Recent efforts to index dyssynchrony have principally relied on disparities in the timing of wall motion, generating either a counting index (eg, total number of regions with postsystolic contraction) or variance parameter (statistical variability of time at maximal motion). Neither of these incorporates the spatial placement of these regions, and this may be important to consider. Net mechanical deficiency from discoordinate contraction requires that regions of shortening that are out of phase are geographically clustered together rather than dispersed throughout the wall (Figure 5). Counting and variance-based dyssynchrony measurements cannot differentiate between these 2 conditions. In the present analysis, the variance index had lower sensitivity to detect CRT effects. In contrast, both the temporal variance index and vector index used in this study may distinguish between them because both change only if there are regionally clustered disparities in contraction magnitude, particularly if one region is shortening and the other is stretching. Importantly, our approach can easily be applied to echo-Doppler analyses as well because such data are generated at multiple sites throughout the ventricular myocardium.
Another novel feature of the present analysis is its depiction of the full time course of dyssynchrony development and resolution, behavior that generally followed a monotonic rise and fall, with peak dyssynchrony near end-systole through mid-diastole. Furthermore, although both BiV and LV-only stimulation enhanced overall circumferential-based resynchronization, cycle phase–specific disparities exist between modes. BiV enhanced synchronization throughout both phases, whereas LV-only stimulation was less efficacious during diastole. This may support the former more widely utilized mode vis-à-vis improving both systolic and diastolic function. This finding is consistent with recent data from our clinical laboratory showing greater effects on diastolic relaxation from BiV over LV pacing in patients with atrial fibrillation and AV conduction block.33 Determination of dyssynchrony by a variance parameter or at a specific point in the cycle (ie, time of maximal shortening near end-systole) would not have likely revealed such differences.
Recognizing that we used a canine model of dyssynchronous heart failure, some discussion of its clinical relevance is warranted. Although this model mimics many changes observed in human failure and dyssynchrony,22 it differs in some respects. The model does not result in infarction or fibrosis, and therefore features of this type of failure, in which regional heterogeneity of contraction is produced by tissue damage/fibrosis, timing delay, and their interaction, are absent. However, fiber architecture and the consequent dominant orientation of shortening being circumferential are not changed in ischemic disease, and therefore we believe that our results are applicable to ischemic cardiomyopathies as well. Another difference from clinical CRT implementation is that we used epicardial pacing in both RV and LV. The LV site was similar to that obtained with coronary venous leads (eg, epicardial), whereas the RV site differed because this is usually achieved endocardially. However, given the thin RV wall, it is unlikely that this was a significant factor.
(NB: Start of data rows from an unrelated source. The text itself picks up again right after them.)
/-- Worked encodings that the spec prints (R98, R148, Tables 3.8, 4.4, 5.4, 7.8, 8.7, 18.2 and 23.2,
and the CPY of chapter 9) decode, in the slot they stand in, to the instructions they stand for. -/
def Obligations.WorkedEncodingsDecode : Prop :=
  decodeSlot 0 0x1024BFFD = some (.br 1 0 1 5 0x1FFD) ∧
  decodeSlot 0 0x00E00602 = some (.loopi 0 0 3 2) ∧
  decodeSlot 0 0x00E02033 = some (.loopi 0 0 16 51) ∧
  decodeSlot 0 0x2021A008 = some (.br 2 0 0 13 8) ∧
  decodeSlot 1 0xFFF28293 = some (.addi 0xFFF 5 5) ∧
  decodeSlot 1 0x0020428B = some (.getd 0 2 5) ∧
  decodeSlot 2 0x5803000B = some (.shw 1 1 2 6) ∧
  decodeSlot 2 0x8C06800B = some (.shw 2 0 3 13) ∧
  decodeSlot 2 0x3204F00B = some (.spillx 25 0 9) ∧
  decodeSlot 2 0x0007042B = some (.ldfW 14 8) ∧
  decodeSlot 2 0x0403042B = some (.ldfeW 6 8) ∧
  decodeSlot 2 0x0073102B = some (.steW 7 6) ∧
  decodeSlot 2 0x067322AB = some (.baraw 7 6 5) ∧
  decodeSlot 2 0x007332DB = some (.amoadd 0 7 6 1 5) ∧
  decodeSlot 2 0xC873245B = some (.redofadd 0 7 6 8) ∧
  decodeSlot 2 0xF420005B = some (.fence 2 2) ∧
  decodeSlot 2 0x000054FB = some (.rand 9) ∧
  decodeSlot 3 0x42891800 = some (.vfadd 5 1 2 3 0) ∧
  decodeSlot 3 0x5EC44001 = some (.vfsgn 5 8 8 8 0 1) ∧
  decodeSlot 3 0xB0398808 = some (.plog 7 3 1 8) ∧
  decodeSlot 3 0x4E824700 = some (.vfma 5 0 4 8 7) ∧
  decodeSlot 5 0xD2A20000 = some (.vexp2 5 4 4 0) ∧
  decodeSlot 5 0xEE890005 = some (.acr 5 1 2 0 0 0 0 5) ∧
  decodeSlot 5 0x96908000 = some (.vrsum 5 2 1 0) ∧
  decodeSlot 5 0xA2988048 = some (.vcvt 5 3 1 0 0 9 0) ∧
  decodeSlot 4 0x08C22910 = some (.vld 3 2 5 1 16) ∧
  decodeSlot 4 0x29406840 = some (.vgth 5 0 13 0 64) ∧
  decodeSlot 6 0x3A001000 = some (.mclr 1 1) ∧
  decodeSlot 6 0x089F8000 = some (.mwl 4 0) ∧
  decodeSlot 6 0x307F8001 = some (.msm 0 3 63 0 0 1) ∧
  decodeSlot 6 0x127F8000 = some (.mma 1 3 63 0 0) ∧
  decodeSlot 7 0x04000403 = some (.cpy 0 0 1 0 3) ∧
  decodeSlot 7 0x044414C3 = some (.cpy 1 4 5 6 3) ∧
  decodeSlot 7 0x200004E1 = some (.kpost 0 0 1 7 1) ∧
  decodeSlot 7 0 = some .stNop

/-- A core that runs its task, in the cycle in which its next bundle is eligible, legal and free of a matching comparator, issues
exactly that bundle in this step, and its context cycle ends; that the step serves one core and the next one follows is the model's
choice (log entry 5). What a log entry is named for is the model's choice, no rule of the spec. -/
def Obligations.StepIssuesTheFetchedBundle : Prop :=
  ∀ (s : State) (n : Nat), s.agenda = [] → poweredOn s = true → nextCore s = some n →
    let s1 := baseLoaded s n
    let c := getCore s1 n
    let words := bundleWords (fetched c)
    issuing c = true → c.heldOn = none → c.ctl.eligible ≤ c.now → fetchOk c = true → badWords c = 0 → illegalMask c words = 0 →
    breakAt s1 n = none →
    step s = .next { endCycle (clearIssue (issueBundle s1 n (decoded words))) n with turn := n + 1 }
Driven by the demands of CRT, new noninvasive methods to assess cardiac dyssynchrony have been expanding rapidly. Several methods assess radial displacement, such as the septal-posterior wall timing delay method of Pitzalis et al10 or contrast-echo approach of Kawaguchi et al28, but most use tissue Doppler with the dominant motion indexed being longitudinal.34 MRI can provide strains in any orientation, but few clinical studies have used this method to assess mechanical synchrony35,36 because postprocessing is cumbersome and pacemakers have been considered a contraindication to MRI.37,38 However, new methods such as 3D-HARP (HARmonic Phase)39 can provide easy and rapid MRI strain analysis, and evidence now supports the MRI compatibility of modern implantable cardiac devices in patients.40,41 Thus, clinical applications may be feasible. Regardless of the imaging approach, the greater dynamic range and sensitivity of circumferential (and likely radial) dyssynchrony measures suggest that more robust parameters will be obtained by tracking this motion and will facilitate wider clinical utility and acceptance.
Appendix
Derivation of Normalized TUS
The Fourier decomposition of each component, cc and ll, of the strain tensor was determined over space (each axial slice) and time. The zero-order component, S0, of this decomposition was constant and represents perfectly synchronous motion, whereas the first-order component, S1, was sinusoidal and represented completely dyssynchronous motion (one wall was contracting while the opposite wall was dilating). The normalized TUS index was calculated as the ratio of the sum of the synchronous segments (S0) and the sum of the both dyssynchronous (S1) and synchronous segments over time (t).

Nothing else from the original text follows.